Re: Knox Gateway Start fail

New Contributor

Looking at the command that causes the error:

2016-01-15 15:37:00,440 - Execute['/usr/hdp/current/knox-server/bin/knoxcli.sh create-master --master [PROTECTED]'] {'environment': {'JAVA_HOME': u'/usr/jdk64/jdk1.7.0_67'}, 'not_if': "ambari-sudo.sh su knox -l -s /bin/bash -c 'test -f /var/lib/knox/data/security/master'", 'user': 'knox'}

Originates to /var/lib/ambari-agent/cache/common-services/KNOX/0.5.0.2.2/package/scripts/knox.py

cmd = format('{knox_client_bin} create-master --master {knox_master_secret!p}')
master_secret_exist = as_user(format('test -f {knox_master_secret_path}'), params.knox_user)
Execute(cmd,user=params.knox_user,environment={'JAVA_HOME': params.java_home},not_if=master_secret_exist,)

{knox_master_secret_path} resolves to /var/lib/knox/data/security/master (as defined in /var/lib/ambari-agent/cache/common-services/KNOX/0.5.0.2.2/package/scripts/params_linux.py). The problem is that the Knox master file does not exist on this location. The directory /var/lib/knox/data does exist, but the content is empty.

Instead, the master key is located here: /usr/hdp/current/knox-server/data/security/master

In the file /var/lib/ambari-agent/cache/common-services/KNOX/0.5.0.2.2/package/scripts/knox_gateway.py, I also see something with removing/setting symbolic links:

# Used to setup symlink, needed to update the knox managed symlink, in case of custom locations
if os.path.islink(params.knox_managed_pid_symlink) and os.path.realpath(params.knox_managed_pid_symlink) != params.knox_pid_dir:
os.unlink(params.knox_managed_pid_symlink)
os.symlink(params.knox_pid_dir, params.knox_managed_pid_symlink)

Perhaps something goes wrong with the symbolic links? (when you install HDP2.3 successfully, but try to restart all services immediately after the installation?)

----

In any case, the following modification resolved the issue for me.. I'm not sure if it covers everything (e.g. what will happen if you change the Knox master key via the Ambari web interface??), but I don't have any more time to be stuck on this issue :-)

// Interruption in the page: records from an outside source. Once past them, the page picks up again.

-- ==== Sys2Proof/Proofs/TripCounts.lean ====
section
/-! PROOFS. The count of trips: who rides before and after every event, and the statement `TripsBalanceKept`. -/
set_option Elab.async false
namespace Sys2Proof.Machine

/-! ### Events that end payments -/

/-- From `s` to `t` no party has changed but PAYING ones, and those ride still. -/
def State.Pays (s t : State) : Prop :=
  ∀ i, t.party i = s.party i ∨ (s.party i).state = .paying ∧ (t.party i).riding = true

namespace State.Pays

variable {s t u : State}

theorem of_fare (h : t.fare = s.fare := by simp) : s.Pays t := fun i => .inl (congrFun (State.party_of_fare h) i)

theorem refl (s : State) : s.Pays s := of_fare rfl

theorem trans (h : s.Pays t) (h' : t.Pays u) : s.Pays u := fun i => by
  rcases h i with hst | hst <;> rcases h' i with htu | htu
  · exact .inl (htu.trans hst)
  · exact .inr ⟨hst ▸ htu.1, htu.2⟩
  · exact .inr ⟨hst.1, htu ▸ hst.2⟩
  · exact .inr ⟨hst.1, htu.2⟩

theorem of_withParty {i : Fin 4} {p : Party} (hf : t.fare = s.fare.withParty i p) (hi : (s.party i).state = .paying) (hp : p.riding = true) :
    s.Pays t := fun j => by
  rw [State.party_of_withParty hf]
  by_cases hj : j = i
  · subst hj
    exact .inr ⟨hi, by simpa using hp⟩
  · exact .inl (by simp [hj])

end State.Pays

theorem Party.riding_of_standing (p : Party) : Party.riding { p with state := p.standing } = true := by
  unfold Party.riding Party.standing
  dsimp only
  split <;> rfl

theorem cancelRecord_pays (i : Fin 4) (c : CancelCause) (s : State) (hi : ∃ o ∈ s.offers, o.slot = i) (h : s.accountsSound = true) :
    s.Pays (cancelRecord i c s) := by
  obtain ⟨o, ho, rfl⟩ := hi
  exact .of_withParty (cancelRecord_fare ..) (((State.accountsSound_iff s).mp h).offer o ho).paying rfl

theorem cancelRecord_head_pays {r : Record} {rest : List Record} {s : State} (hq : s.payment.queue = r :: rest) (c : CancelCause)
    (h : s.accountsSound = true) : s.Pays (cancelRecord r.slot c s) :=
  cancelRecord_pays _ c s ⟨r.offer, by simp [State.offers_cons hq], rfl⟩ h

theorem cardLinkDown_pays (s : State) (h : s.accountsSound = true) : s.Pays (cardLinkDown s) :=
  (cardLinkDown_keeps (C := s.Pays) s (fun t r _ _ ht hi hs => hs.trans (cancelRecord_pays r.slot .link t hi ht)) h (.refl s)).2

theorem takeCardStage_pays (fields : List Byte) (s : State) (h : s.accountsSound = true) : s.Pays (takeCardStage fields s) := by
  have hstage : ∀ stage r rest, s.payment.queue = r :: rest → s.Pays (takeStage stage r s) := by
    intro stage r rest hq
    unfold takeStage
    split
    · exact .of_fare rfl
    · exact .of_fare rfl
    · exact cancelRecord_head_pays hq _ h
    · exact cancelRecord_head_pays hq _ h
    · exact .refl s
  unfold takeCardStage
  split
  · rename_i hq
    split
    · split
      · exact hstage _ _ _ hq
      · exact .refl s
    · exact .refl s
  · exact .refl s

theorem offerExpiry_pays (s : State) (h : s.accountsSound = true) : s.Pays (offerExpiry s) := by
  unfold offerExpiry
  split
  · rename_i hq
    split
    · exact cancelRecord_head_pays hq _ h
    · exact .refl s
  · exact .refl s

theorem takeAuthAsk_pays (fields : List Byte) (s : State) (h : s.accountsSound = true) : s.Pays (takeAuthAsk fields s) := by
  obtain hf | ⟨slot, result, ref, hf⟩ | ⟨r, rest, x, hq, -, -, hf⟩ := takeAuthAsk_cases fields s <;> rw [hf]
  · exact .refl s
  · exact .of_fare rfl
  · have hpaying := (State.head_offer hq h).paying
    split
    · exact .of_fare (by simp)
    · unfold decideOffline
      split
      · exact .of_withParty refuseOffline_fare hpaying rfl
      · exact .of_withParty approveOffline_fare hpaying (Party.riding_of_standing _)

theorem takeAuthAnswer_pays (fields : List Byte) (s : State) (h : s.accountsSound = true) : s.Pays (takeAuthAnswer fields s) := by
  unfold takeAuthAnswer
  split
  · split
    · rename_i ha
      obtain ⟨rest, hq, -⟩ := State.queue_of_authorizing ha
      exact .of_withParty answerApproved_fare (State.head_offer hq h).paying (Party.riding_of_standing _)
    · rename_i ha
      obtain ⟨rest, hq, -⟩ := State.queue_of_authorizing ha
      exact .of_withParty answerDeclined_fare (State.head_offer hq h).paying rfl
    · exact .of_fare rfl
  · exact .refl s

theorem answerExpiry_pays (s : State) (h : s.accountsSound = true) : s.Pays (answerExpiry s) := by
  unfold answerExpiry
  split
  · rename_i hq
    split
    · exact .of_withParty (answerTimedOut_fare _ s) (State.head_offer hq h).paying rfl
    · exact .refl s
  · exact .refl s

theorem goDown_pays (q : Port) (s : State) (h : s.accountsSound = true) : s.Pays (goDown q s) := by
  unfold goDown
  have hlink : ∀ t : State, t.fare = s.fare → t.payment.queue = s.payment.queue → s.Pays (deliverDown q t) := by
    intro t hf hq
    cases q
    case k => exact (State.Pays.of_fare hf).trans (cardLinkDown_pays t (State.accountsSound_of_same h hf hq))
    all_goals exact .of_fare (by simp [deliverDown, hf])
  exact hlink _ (by simp [notifyLink]) (by simp [notifyLink])

theorem shutPort_pays (q : Port) (s : State) (h : s.accountsSound = true) : s.Pays (shutPort q s) := by
  have hset : s.Pays (s.setPort q (s.port q).closed) := .of_fare rfl
  unfold shutPort
  dsimp only
  split
  · exact hset.trans (goDown_pays q _ (State.accountsSound_of_same h rfl rfl))
  · exact hset

theorem silenceExpiry_pays (q : Port) (s : State) (h : s.accountsSound = true) : s.Pays (silenceExpiry q s) := by
  unfold silenceExpiry
  split
  · exact .refl s
  · split
    · exact goDown_pays q s h
    · exact .of_fare rfl

theorem parkHub_pays (s : State) (h : s.accountsSound = true) : s.Pays (parkHub s) := by
  have hshut : ∀ t q, t.accountsSound = true ∧ s.Pays t → (shutPort q t).accountsSound = true ∧ s.Pays (shutPort q t) := fun t q ht =>
    ⟨shutPort_accountsSound q t ht.1, ht.2.trans (shutPort_pays q t ht.1)⟩
  have hlast : ∀ t, t.accountsSound = true ∧ s.Pays t → s.Pays (parkSignPort (parkBlocks { t with cadence := t.cadence.park })) := by
    intro t ht
    have hblocks : (parkBlocks { t with cadence := t.cadence.park }).accountsSound = true ∧ s.Pays (parkBlocks { t with cadence := t.cadence.park }) :=
      ⟨State.accountsSound_of_follows ht.1 ⟨rfl, fun _ => .refl _⟩ rfl, ht.2⟩
    unfold parkSignPort
    split
    · exact hblocks.2
    · exact (hshut _ .s hblocks).2
  unfold parkHub
  refine hlast _ (hshut _ .k (hshut _ .p (hshut _ .c ⟨State.accountsSound_of_same h ?_ ?_, .of_fare ?_⟩))) <;> simp

/-! ### Who rides -/

/-- From `s` to `t` the same slots ride. -/
def State.SameRiders (s t : State) : Prop :=
  ∀ i, (t.party i).riding = (s.party i).riding

theorem State.Pays.sameRiders {s t : State} (h : s.Pays t) : s.SameRiders t := fun i => by
  rcases h i with hi | ⟨hs, ht⟩
  · rw [hi]
  · rw [ht, Party.riding, hs]
    rfl

theorem State.Follows.sameRiders {s t : State} (h : s.Follows t) : s.SameRiders t := fun i => by
  simp only [Party.riding, (h.party i).state]

theorem State.SameRiders.of_fare {s t : State} (h : t.fare = s.fare := by simp) : s.SameRiders t := (State.Pays.of_fare h).sameRiders

theorem State.SameRiders.ridingCount {s t : State} (h : s.SameRiders t) : t.ridingCount = s.ridingCount := by
  simp only [State.ridingCount, h _]

theorem State.SameRiders.everyIdle {s t : State} (h : s.SameRiders t) : t.everyIdle = s.everyIdle := by
  simp only [State.everyIdle, h _]

/-- The riders, the state of the shift and its books stay through every event of the hub, for whatever they give. -/
theorem EventRules.of_sameRiders {P : State → Prop} (hP : ∀ s t : State, s.SameRiders t → s.SameBooks t → P s → P t) :
    EventRules (fun s => s.accountsSound = true ∧ P s) fun _ => True := by
  have hcards : ∀ s t : State, s.accountsSound = true ∧ P s → s.Pays t → s.SameBooks t → t.accountsSound = true → t.accountsSound = true ∧ P t :=
    fun s t h hp hb ha => ⟨ha, hP s t hp.sameRiders hb h.2⟩
  constructor
  case count => exact fun n s h => ⟨accountsSound_events.count n s h.1, hP _ _ (State.Follows.takeCount n s).sameRiders (.takeCount n s) h.2⟩
  case tick => exact fun b s h => ⟨accountsSound_events.tick b s h.1, hP _ _ (State.Follows.takeTick b s).sameRiders (.takeTick b s) h.2⟩
  case signStat => exact fun payload s h => ⟨accountsSound_events.signStat payload s h.1, hP _ _ .of_fare (.takeSignStat payload s) h.2⟩
  case cardStage => exact fun f s h => hcards _ _ h (takeCardStage_pays f s h.1) .of_shift (accountsSound_events.cardStage f s h.1)
  case authAsk => exact fun f s h => hcards _ _ h (takeAuthAsk_pays f s h.1) (.takeAuthAsk f s) (accountsSound_events.authAsk f s h.1)
  case authAnswer => exact fun f s h => hcards _ _ h (takeAuthAnswer_pays f s h.1) .of_shift (accountsSound_events.authAnswer f s h.1)
  case offer => exact fun s h => hcards _ _ h (offerExpiry_pays s h.1) .of_shift (accountsSound_events.offer s h.1)
  case answer => exact fun s h => hcards _ _ h (answerExpiry_pays s h.1) (.answerExpiry s) (accountsSound_events.answer s h.1)
  case silence => exact fun q s h => hcards _ _ h (silenceExpiry_pays q s h.1) .of_shift (accountsSound_events.silence q s h.1)
  case park => exact fun s hr h => hcards _ _ h (parkHub_pays s h.1) (.parkHub s) (accountsSound_events.park s hr h.1)
  case checkError =>
    intro q s hq h
    exact ⟨accountsSound_events.checkError q s hq h.1, by unfold Machine.failCheck; split <;> exact hP s _ (.of_fare rfl) (.of_shift rfl) h.2⟩
  case wake =>
    exact fun s hp h => ⟨accountsSound_events.wake s hp h.1, hP s _ (fun i => by simp [wakeHub, Machine.forgetCount, State.party]) .of_shift h.2⟩
  case ignition =>
    intro on s h
    refine ⟨accountsSound_events.ignition on s h.1, hP s _ (fun i => ?_) .of_shift h.2⟩
    unfold Machine.takeIgnitionFlag
    dsimp only
    split
    · simp [wakeHub, Machine.forgetCount, State.party]
    · rfl
  case goUp => exact fun q o s hs hu h => ⟨accountsSound_events.goUp q o s hs hu h.1, hP s _ .of_fare .of_shift h.2⟩
  all_goals intros
  case weaken | settle | reply | action => trivial
  all_goals
    rename_i h
    refine ⟨State.accountsSound_of_same h.1 ?_ ?_, hP _ _ (.of_fare ?_) (.of_shift ?_) h.2⟩
  all_goals simp

/-! ### Requests -/

section requests
variable (s : State)

theorem State.setParty_sameRiders {t : State} {i : Fin 4} {p : Party} (hp : p.riding = (s.party i).riding) (h : (s.setParty i p).SameRiders t) :
    s.SameRiders t := fun j => by
  rw [h j]
  by_cases hj : j = i
  · subst hj
    simpa using hp
  · rw [State.party_setParty_other _ _ _ _ hj]

theorem State.sameRiders_of_withParty {t : State} {i : Fin 4} {p : Party} (hf : t.fare = s.fare.withParty i p) (hi : (s.party i).riding = true)
    (hp : p.riding = true) : s.SameRiders t :=
  s.setParty_sameRiders (hp.trans hi.symm) (.of_fare hf)

theorem State.sameRiders_shown {i : Fin 4} {p : Party} (hp : p.riding = (s.party i).riding) : s.SameRiders (showChanges s (s.setParty i p)) :=
  s.setParty_sameRiders hp (.of_fare (showChanges_fare _ _))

Open /var/lib/ambari-agent/cache/common-services/KNOX/0.5.0.2.2/package/scripts/params_linux.py

Change:

knox_master_secret_path = '/var/lib/knox/data/security/master' 
knox_cert_store_path = '/var/lib/knox/data/security/keystores/gateway.jks'

to:

knox_master_secret_path = '/usr/hdp/current/knox-server/data/security/master' 
knox_cert_store_path = '/usr/hdp/current/knox-server/data/security/keystores/gateway.jks'

Looking forward to a response from a Hortonworks employee..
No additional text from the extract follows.